Many companies also already have dedicated resources for programs such as summer internships and fellowships, but they are usually for people college-aged or older. As Nancy Hoffman, vice president and senior advisor at Jobs for the Future, noted, these could easily be reallocated to serve younger people. Again, the difficulty is to convince employers that it pays off to invest in the education and training of younger students. As Hoffman stated, “we need to persuade them that 16-year-olds are eager and smart and willing to work hard.”
Learn From Labor
Currently, the majority of registered apprenticeships are in the building trades, run by joint labor-management partnerships that train hundreds of thousands of apprentices each year. While one large challenge will be to expand apprenticeships beyond traditional trades, there is much to learn from North America’s Building Trades Unions (NABTU), which have run successful apprenticeship programs for over a century.
Take, for example, the fact that registered apprentices earn an average starting salary of $50,000. As Dr. Tom Kriger, director of research at NABTU, stated, “Make no mistake, those good wages are the result of collective bargaining, not just the apprenticeship programs.”

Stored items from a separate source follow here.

/-! ### The Router's decision (R24 to R28, R38, R59) -/

/-- R24 to R28, R38, R59: what becomes of a routed event `e` under the reading `c` of its entry in the state `u` that the
link forward left; `answers` holds of the state the step answers. With no local destination the decision ends. Else, with
R = capture time + L: an UNALIGNED event (R = now), and one with R reached and L = 0, is handed to the Release Unit; one
with R reached and L > 0 raises DEADLINE and is handed over late or discarded, as the policy says, and counted; one with R
in the future enters the Hold Queue behind every entry of an R no later, or, with 128 entries held, is dropped and
counted, and HOLD_FULL is raised. -/
def LocalOutcome (c : RouteConfig) (e : Event) (u : State) (answers : State → Prop) : Prop :=
  let entry := u.routes[e.source.toNat]'e.source.isLt
  let counted := fun f : RouteCounters → RouteCounters =>
    u.routes.set e.source.toNat { entry with counters := f entry.counters } e.source.isLt
  let rings := c.rings &&& presentRings u
  let due := e.capture + c.latency.toNat
  let handed := fun (release : Nat) (late : Bool) => (some ⟨e, c.outputs, rings, release, late⟩ : Option Handover)
  let context : Word := e.source.setWidth 32
  (c.outputs = 0 ∧ rings = 0 → answers u.settled)
  ∧ (¬ (c.outputs = 0 ∧ rings = 0) →
    (e.flags.unaligned = true → answers (State.settled { u with handover := handed u.localTime false }))
    ∧ (e.flags.unaligned = false → due ≤ u.localTime → c.latency = 0 →
        answers (State.settled { u with handover := handed due false }))
    ∧ (e.flags.unaligned = false → due ≤ u.localTime → c.latency ≠ 0 → c.late = .deliverLate →
        answers (State.settled { u with
          handover := handed due true, raises := u.raises ++ [⟨.deadline, context⟩]
          routes := counted fun k => { k with lateDelivered := bump k.lateDelivered } }))
    ∧ (e.flags.unaligned = false → due ≤ u.localTime → c.latency ≠ 0 → c.late = .discard →
        answers (State.settled { u with
          raises := u.raises ++ [⟨.deadline, context⟩]
          routes := counted fun k => { k with lateDiscarded := bump k.lateDiscarded } }))
    ∧ (e.flags.unaligned = false → u.localTime < due → u.hold.length < 128 →
        (u.hold.map HoldEntry.release).Pairwise (· ≤ ·) →
        answers (State.settled { u with
          hold := u.hold.filter (fun h => h.release ≤ due) ++ [⟨due, e, c.outputs, rings⟩]
            ++ u.hold.filter (fun h => due < h.release)
          holdCounters := { u.holdCounters with
            inserted := bump u.holdCounters.inserted, peak := max u.holdCounters.peak (u.hold.length + 1) } }))
    ∧ (e.flags.unaligned = false → u.localTime < due → 128 ≤ u.hold.length →
        answers (State.settled { u with
          raises := u.raises ++ [⟨.holdFull, context⟩]
          routes := counted fun k => { k with holdDropped := bump k.holdDropped } })))

/-! ### The span link (R100, R104, R117, R118) -/

/-- R100, R104: an intact frame has arrived: frames_received counts it, and in ALIGNING and UP the silence timer
restarts. -/
def State.frameHeard (s : State) : State :=
  { s with link := { s.link with
      counters := { s.link.counters with framesReceived := bump s.link.counters.framesReceived }
      silenceTimer :=
        if s.link.session = .aligning ∨ s.link.session = .up then some 0 else s.link.silenceTimer } }
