-- ==== Sys2Proof/WellFormed.lean ====
section
/-! DEFINITION. Which terms of `Instr` stand for a step of their row: the checks the spec makes on which row a
register write, a command record or a frame belongs to. -/

namespace Sys2Proof

/-- R156: a kind byte that is one of the nineteen command codes (13.2: 01h to 13h). -/
def knownKind (kind : Byte) : Bool :=
  decide (1 ≤ kind.toNat ∧ kind.toNat ≤ 19)

/-- 13.5: the offset of a register whose whole-word write is a row of its own (CONTROL, SUBMIT, RELEASE, INT_CAUSE,
INT_ENABLE). -/
def ownRowOffset (offset : Nat) : Bool :=
  offset == 0x04 || offset == 0x14 || offset == 0x18 || offset == 0x1C || offset == 0x20

/-- A well-formed step. An UNKNOWN_COMMAND has an unknown kind (R156), also when the part enters STOPPING or HALTED
inside its execution. A REGISTER_WRITE has 1 to 4 bytes (R199 says nothing of more: log entry 37) and is no whole-word
write of a register with a row of its own (R199). A HELLO, CLOSE or IDLE has a session field that is not 0: with 0 the
frame is malformed (R101) and its row is FRAME_MALFORMED. -/
def WellFormed : Instr → Bool
  | .unknownCommand _ kind => !knownKind kind
  | .stop (some ⟨_, .unknown kind, _⟩) _ => !knownKind kind
  | .busMasterError (some ⟨_, .unknown kind, _⟩) _ _ => !knownKind kind
  | .registerWrite offset count _ =>
      decide (1 ≤ count ∧ count ≤ 4) && !(count == 4 && ownRowOffset offset)
  | .rxHello sender _ => sender != 0
  | .rxClose sender => sender != 0
  | .rxIdle sender => sender != 0
  | .start | .stop none _ | .stop (some _) _ | .reset | .resetNAssert | .resetNRelease | .functionReset
  | .setupReadDone _ | .statusBlockInitDone | .stoppingEnd | .busMasterError none _ _ | .busMasterError (some _) _ _
  | .submit _ | .release _ | .intCause _ | .intEnable _
  | .routeSet _ _ _ | .routeClear _ _ | .routeSuspend _ _ | .routeResume _ _
  | .lineInConfig _ _ | .lineOutConfig _ _ | .outputSet _ _ | .schedule _ _ | .cancel _ _ | .refresh _ _ _
  | .timeRead _ | .timeSet _ _ | .linkOpen _ _ | .linkClose _ | .quiesce _ _ | .openIntake _
  | .statsRead _ _ | .faults _ _ | .fence _
  | .quiesceDeadline | .statsItemRead _ | .statsReadDone
  | .routerTake _ | .holdRelease | .handoverTake | .applicationRequest _ | .pulseEnd _
  | .eventRecordTake _ | .recordWriteDone _ | .rawChange _ _ | .filterAccept _ | .spacingEnd _ | .faultRaise _
  | .crcError | .frameMalformed | .rxEvent _ | .rxAck _ | .rxProbe _ _ | .rxEcho _ _ _ _ _
  | .frameTransmit | .frameSent | .helloTimer | .openTimeout | .keepalive | .silenceTimeout
  | .probeAttemptEnd | .probeTimer | .ackTimeout | .stalenessTimeout | .tick => true

end Sys2Proof
end

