/-- 13.3, R190 to R193: what an item of a STATS_READ lays over the record of its section in assembly, from the state
at its read: each field named stands at its offset, the unnamed bytes between are 0, and no byte outside changes.
Times show their low 64 bits (log entry 4); the level on a released pin is the board's (log entry 25). A record starts
as zeros, and a section header shows local time at the read of its first item, the section code and its size. -/
def Obligations.StatsRecordsShowState : Prop :=
  ∀ (s : State) (board : BitVec 16) (r : List Byte),
    let laid := fun item : StatsItem => pokeAll r (item.patches board s)
    let shows := fun (item : StatsItem) (offset n value : Nat) => fieldAt (laid item) offset n = value
    let bits := fun (item : StatsItem) (bs : List Bool) =>
      (List.range 8).map (fun i => ((laid item).getD 3 0).getLsbD i) = bs ++ List.replicate (8 - bs.length) false
    let keeps := fun (item : StatsItem) (spans : List (Nat × Nat)) =>
      (laid item).length = r.length
        ∧ ∀ i : Nat, (∀ p ∈ spans, ¬ (p.1 ≤ i ∧ i < p.1 + p.2)) → (laid item).getD i 0 = r.getD i 0
    let signed := fun i : Int => (i % 2 ^ 64).toNat
    let l := s.link
    (∀ e : Fin 256, r.length = 48 →
      let x := StatsItem.routeGroup e
      let c := s.routes[e].config
      shows x 0 2 c.outputs.toNat ∧ shows x 2 1 c.rings.toNat ∧ shows x 3 1 c.kinds.toNat
        ∧ shows x 4 1 s.routes[e].state.code ∧ shows x 5 1 c.forward.toNat ∧ shows x 6 1 c.late.code ∧ shows x 7 1 0
        ∧ shows x 8 4 c.latency.toNat ∧ shows x 12 2 c.width.toNat ∧ shows x 14 2 0 ∧ keeps x [(0, 16)]
        ∧ ∀ k : Fin 8, shows (.routeCounter e k) (16 + 4 * k.val) 4 (s.routes[e].counters.get k).toNat
            ∧ keeps (.routeCounter e k) [(16 + 4 * k.val, 4)])
    ∧ (∀ n : Fin 16, r.length = 64 →
      let x := StatsItem.inputGroup n
      let i := s.inputs[n]
      shows x 0 1 i.config.mode.code ∧ shows x 1 1 i.config.announce.toNat ∧ shows x 2 1 i.config.source.toNat
        ∧ bits x [i.raw.isHigh, i.accepted.isHigh, i.reported.isHigh, i.candidate.isSome, i.spacingEnd.isSome, i.suppressed]
        ∧ shows x 4 2 i.config.filter.toNat ∧ shows x 6 2 0 ∧ shows x 8 4 i.config.spacing.toNat ∧ shows x 12 4 0
        ∧ shows x 16 8 (i.candidate.getD 0 % 2 ^ 64) ∧ shows x 24 8 (i.spacingEnd.getD 0 % 2 ^ 64) ∧ keeps x [(0, 32)]
        ∧ ∀ k : Fin 5, shows (.inputCounter n k) (32 + 4 * k.val) 4 (i.counters.get k).toNat
            ∧ keeps (.inputCounter n k) [(32 + 4 * k.val, 4)])
    ∧ (∀ n : Fin 16, r.length = 48 →
      let x := StatsItem.outputGroup n
      let o := s.outputs[n]
      let level : Level := if board.getLsbD n.val then .high else .low
      shows x 0 1 o.mode.code ∧ shows x 1 1 o.drive.code ∧ shows x 2 1 o.polarity.code
        ∧ bits x [o.resting.isHigh, o.pulse.isSome, o.shown.isHigh, o.pinValue.isHigh, o.driven, (o.sampled level).isHigh]
        ∧ shows x 4 4 0 ∧ shows x 8 8 (signed (o.pulse.getD 0)) ∧ keeps x [(0, 16)]
        ∧ ∀ k : Fin 5, shows (.outputCounter n k) (16 + 4 * k.val) 4 (o.counters.get k).toNat
            ∧ keeps (.outputCounter n k) [(16 + 4 * k.val, 4)])
    ∧ (r.length = 128 →
      shows .linkSession 0 1 l.session.code ∧ shows .linkSession 1 1 l.reason.code ∧ shows .linkSession 2 2 l.own.toNat
        ∧ shows .linkSession 4 2 l.recorded.toNat ∧ shows .linkSession 6 1 (l.params.retryLimit % 2 ^ 8)
        ∧ shows .linkSession 8 8 (l.params.openTimeout % 2 ^ 64) ∧ shows .linkSession 16 4 (l.params.ackTimeout % 2 ^ 32)
        ∧ shows .linkSession 20 4 (l.params.idleTimeout % 2 ^ 32) ∧ shows .linkSession 24 4 (l.params.alignInterval % 2 ^ 32)
        ∧ shows .linkSession 28 4 (l.params.maxDelay % 2 ^ 32) ∧ keeps .linkSession [(0, 7), (8, 24)]
        ∧ shows .linkTransmit 32 1 ((l.window.length + l.waiting.length) % 2 ^ 8)
        ∧ shows .linkTransmit 33 1 (l.window.length % 2 ^ 8) ∧ shows .linkTransmit 34 1 l.nextSeq.toNat
        ∧ shows .linkTransmit 35 1 ((match l.window with | [] => 0 | w :: _ => w.retry) % 2 ^ 8)
        ∧ keeps .linkTransmit [(32, 4)] ∧ shows .linkReceive 36 1 l.expected.toNat ∧ keeps .linkReceive [(36, 1)]
        ∧ shows .linkAlignment 7 1 l.fresh.toNat ∧ shows .linkAlignment 37 1 l.outstanding.isSome.toNat
        ∧ shows .linkAlignment 38 1 (match l.outstanding with | some p => p.1.toNat | none => 0)
        ∧ shows .linkAlignment 40 8 (signed l.offset) ∧ shows .linkAlignment 48 8 (signed l.lastDelay)
        ∧ keeps .linkAlignment [(7, 1), (37, 2), (40, 16)]
        ∧ ∀ k : Fin 18, shows (.linkCounter k) (56 + 4 * k.val) 4 (l.counters.get k).toNat
            ∧ keeps (.linkCounter k) [(56 + 4 * k.val, 4)])
    ∧ (r.length = 240 →
      shows .ringsSelector 0 1 (match noticeRing s with | none => 255 | some ring => ring.val) ∧ keeps .ringsSelector [(0, 1)]
        ∧ shows .ringsDeferred 1 1 ((if inFlight .linkOpen s then 1 else 0) + (if inFlight .quiesce s then 2 else 0)
            + (if inFlight .statsRead s then 4 else 0) + (if inFlight .fence s then 8 else 0))
        ∧ keeps .ringsDeferred [(1, 1)]
        ∧ (∀ (g : Geometry) (k : Fin 6), s.geom = some g →
            let x := StatsItem.ringGroup k
            let a := 8 + 32 * k.val
            let ring := fun (present : Bool) (size : Nat) (base : Quad) (producer fill consumer loss : Nat) =>
              shows x a 1 present.toNat ∧ shows x (a + 1) 3 0 ∧ shows x (a + 4) 4 (size % 2 ^ 32)
                ∧ shows x (a + 8) 8 base.toNat ∧ shows x (a + 16) 4 (producer % 2 ^ 32) ∧ shows x (a + 20) 4 (fill % 2 ^ 32)
                ∧ shows x (a + 24) 4 (consumer % 2 ^ 32) ∧ shows x (a + 28) 4 loss
            let of := fun q : OutRing =>
              ring (q.size != 0) q.size q.base q.producer q.fill q.consumer q.loss.toNat
            (k = 0 → ring true g.cmd.size g.cmd.base g.cmd.producer 0 g.cmd.consumer 0) ∧ (k = 1 → of g.compl)
              ∧ (∀ e : Fin 4, k.val = e.val + 2 → of g.event[e]) ∧ keeps x [(a, 32)])
        ∧ ∀ k : Fin 10, shows (.ringsCounter k) (200 + 4 * k.val) 4 (s.ringCounters.get k).toNat
            ∧ keeps (.ringsCounter k) [(200 + 4 * k.val, 4)])
    ∧ (r.length = 256 →
      (∀ k : Fin 8, shows (.globalCounter k) (4 * k.val) 4 (globalCount s k).toNat ∧ keeps (.globalCounter k) [(4 * k.val, 4)])
        ∧ shows .holdDepth 32 1 (s.hold.length % 2 ^ 8) ∧ keeps .holdDepth [(32, 1)]
        ∧ shows .holdPeak 33 1 (s.holdCounters.peak % 2 ^ 8) ∧ keeps .holdPeak [(33, 1)]
        ∧ shows .faultPin 34 1 (faultAsserted s).toNat ∧ keeps .faultPin [(34, 1)]
        ∧ ∀ k : Fin 9,
            let x := StatsItem.faultClass k
            let a := 40 + 24 * k.val
            let f := s.faults[k]
            shows x a 1 f.sticky.toNat ∧ shows x (a + 1) 1 f.enabled.toNat ∧ shows x (a + 2) 1 f.armed.toNat
              ∧ shows x (a + 3) 1 0 ∧ shows x (a + 4) 2 f.count.toNat ∧ shows x (a + 6) 2 0
              ∧ shows x (a + 8) 4 (f.firstContext.getD 0).toNat ∧ shows x (a + 12) 4 0
              ∧ shows x (a + 16) 8 (f.firstTime.getD 0 % 2 ^ 64) ∧ keeps x [(a, 24)])
    ∧ (∀ (time : Nat) (x : Section6),
        let header := sectionHeader time x
        header.length = 16 ∧ fieldAt header 0 8 = time % 2 ^ 64 ∧ fieldAt header 8 1 = x.code ∧ fieldAt header 9 3 = 0
          ∧ fieldAt header 12 4 = x.size)
    ∧ (∀ (j : StatsJob) (item : StatsItem) (rest : List StatsItem) (patches : List (Nat × List Byte)) (time : Nat),
        let a := if item.opens then j.address + 16 else j.address
        let record := pokeAll (if j.record = [] then List.replicate item.section.recordLength 0 else j.record) patches
        j.read item rest patches time =
          ((if item.opens then [⟨j.address, sectionHeader time item.section⟩] else [])
             ++ (if item.closes then [⟨a, record⟩] else []),
           { j with
             address := if item.closes then a + record.length else a, todo := rest
             record := if item.closes then [] else record }))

However, trade apprenticeships often lack racial and gender diversity. In a Mathematica Policy Research report on registered apprenticeships, only 32 percent of those surveyed were minorities and only 9 percent were female. NABTU is attempting to reverse this dynamic through its pre-apprenticeship program called the Multi-Craft Core Curriculum, which is aimed specifically at diversifying their workforce. The curriculum gives students a general foundation that prepares them for an apprenticeship in multiple trades.
Investing in Youth
At the conference, Maalik Groves, a first-year IT apprentice at the Urban Technology Project stated about his program, “I am learning and doing what I love to do, and the best part is that I am getting paid to do it.” Too many of our country’s youth are not given this chance to develop the skills they need to create a career from their passions.
This comes with a price for our society as a whole. Measure of America estimates that disconnected youth cost taxpayers $26.8 billion in 2013 alone, due to incarceration costs, Medicaid, public assistance payments, and Supplemental Security Income payments. An expansion of our youth apprenticeship system would help combat these problems by supporting both businesses and the young people who will make up our future workforce.